• _The task_
Pull out every line below containing the word "free".

■ ■ ■ ■ ■ ■ ■

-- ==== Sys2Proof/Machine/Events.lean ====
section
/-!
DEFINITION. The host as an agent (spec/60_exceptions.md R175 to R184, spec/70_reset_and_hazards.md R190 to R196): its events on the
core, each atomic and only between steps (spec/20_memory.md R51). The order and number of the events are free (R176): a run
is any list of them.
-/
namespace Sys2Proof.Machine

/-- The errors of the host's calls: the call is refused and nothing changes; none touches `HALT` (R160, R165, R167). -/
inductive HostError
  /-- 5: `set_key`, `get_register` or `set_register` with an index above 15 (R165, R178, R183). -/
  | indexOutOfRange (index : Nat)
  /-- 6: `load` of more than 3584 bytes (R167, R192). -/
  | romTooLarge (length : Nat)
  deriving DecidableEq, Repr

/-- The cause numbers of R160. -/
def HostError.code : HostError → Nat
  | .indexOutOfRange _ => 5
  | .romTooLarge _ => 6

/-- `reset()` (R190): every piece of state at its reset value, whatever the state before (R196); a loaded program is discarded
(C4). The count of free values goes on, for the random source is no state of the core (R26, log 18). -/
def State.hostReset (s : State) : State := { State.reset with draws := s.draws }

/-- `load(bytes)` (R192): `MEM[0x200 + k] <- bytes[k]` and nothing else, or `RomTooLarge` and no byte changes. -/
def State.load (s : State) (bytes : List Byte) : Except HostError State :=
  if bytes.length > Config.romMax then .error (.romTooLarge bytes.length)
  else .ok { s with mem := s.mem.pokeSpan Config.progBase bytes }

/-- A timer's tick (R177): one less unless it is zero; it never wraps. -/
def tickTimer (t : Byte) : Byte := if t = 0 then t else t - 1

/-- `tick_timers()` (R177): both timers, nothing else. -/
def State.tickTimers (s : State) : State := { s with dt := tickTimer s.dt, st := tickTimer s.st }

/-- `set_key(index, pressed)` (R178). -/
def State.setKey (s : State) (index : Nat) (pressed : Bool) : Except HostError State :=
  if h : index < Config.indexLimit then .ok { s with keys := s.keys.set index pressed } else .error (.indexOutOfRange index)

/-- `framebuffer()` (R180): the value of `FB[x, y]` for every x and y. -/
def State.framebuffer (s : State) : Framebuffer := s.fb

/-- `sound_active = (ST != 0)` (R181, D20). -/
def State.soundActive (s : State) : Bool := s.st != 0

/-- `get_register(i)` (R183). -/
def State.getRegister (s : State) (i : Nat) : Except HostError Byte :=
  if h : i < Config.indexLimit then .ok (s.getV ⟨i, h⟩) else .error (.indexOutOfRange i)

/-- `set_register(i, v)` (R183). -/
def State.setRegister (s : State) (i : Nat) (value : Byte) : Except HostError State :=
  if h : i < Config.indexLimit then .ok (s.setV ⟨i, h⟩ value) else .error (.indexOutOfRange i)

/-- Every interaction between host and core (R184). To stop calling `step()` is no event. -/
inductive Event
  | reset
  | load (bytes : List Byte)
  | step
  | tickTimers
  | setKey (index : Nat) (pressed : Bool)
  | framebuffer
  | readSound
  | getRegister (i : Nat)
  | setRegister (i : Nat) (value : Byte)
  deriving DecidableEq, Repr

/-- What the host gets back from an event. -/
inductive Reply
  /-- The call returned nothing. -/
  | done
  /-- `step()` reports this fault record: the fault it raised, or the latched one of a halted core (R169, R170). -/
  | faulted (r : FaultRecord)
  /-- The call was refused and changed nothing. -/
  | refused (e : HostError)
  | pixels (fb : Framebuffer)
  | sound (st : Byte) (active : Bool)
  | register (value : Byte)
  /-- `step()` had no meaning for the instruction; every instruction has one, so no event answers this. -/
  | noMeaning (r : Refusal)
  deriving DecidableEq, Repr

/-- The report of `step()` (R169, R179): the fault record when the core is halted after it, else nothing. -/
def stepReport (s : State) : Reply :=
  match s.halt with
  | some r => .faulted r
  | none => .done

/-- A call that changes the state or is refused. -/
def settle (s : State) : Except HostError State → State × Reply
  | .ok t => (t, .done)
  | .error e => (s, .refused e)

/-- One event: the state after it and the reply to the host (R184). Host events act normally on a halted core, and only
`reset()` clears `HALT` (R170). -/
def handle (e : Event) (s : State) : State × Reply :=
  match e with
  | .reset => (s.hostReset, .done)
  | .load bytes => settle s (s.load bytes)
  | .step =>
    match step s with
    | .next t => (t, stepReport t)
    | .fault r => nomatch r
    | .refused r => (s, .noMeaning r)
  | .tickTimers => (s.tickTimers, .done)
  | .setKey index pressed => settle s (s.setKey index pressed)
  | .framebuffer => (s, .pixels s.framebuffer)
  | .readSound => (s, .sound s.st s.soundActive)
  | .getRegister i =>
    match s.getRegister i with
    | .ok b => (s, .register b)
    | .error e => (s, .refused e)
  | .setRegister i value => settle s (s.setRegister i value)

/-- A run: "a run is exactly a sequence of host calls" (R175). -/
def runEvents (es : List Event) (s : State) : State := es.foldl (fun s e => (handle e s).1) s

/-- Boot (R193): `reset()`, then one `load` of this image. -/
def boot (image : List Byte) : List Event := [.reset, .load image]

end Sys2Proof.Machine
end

■ ■ ■ ■ ■ ■ ■

• _Response_
core, each atomic and only between steps (spec/20_memory.md R51). The order and number of the events are free (R176): a run
(C4). The count of free values goes on, for the random source is no state of the core (R26, log 18). -/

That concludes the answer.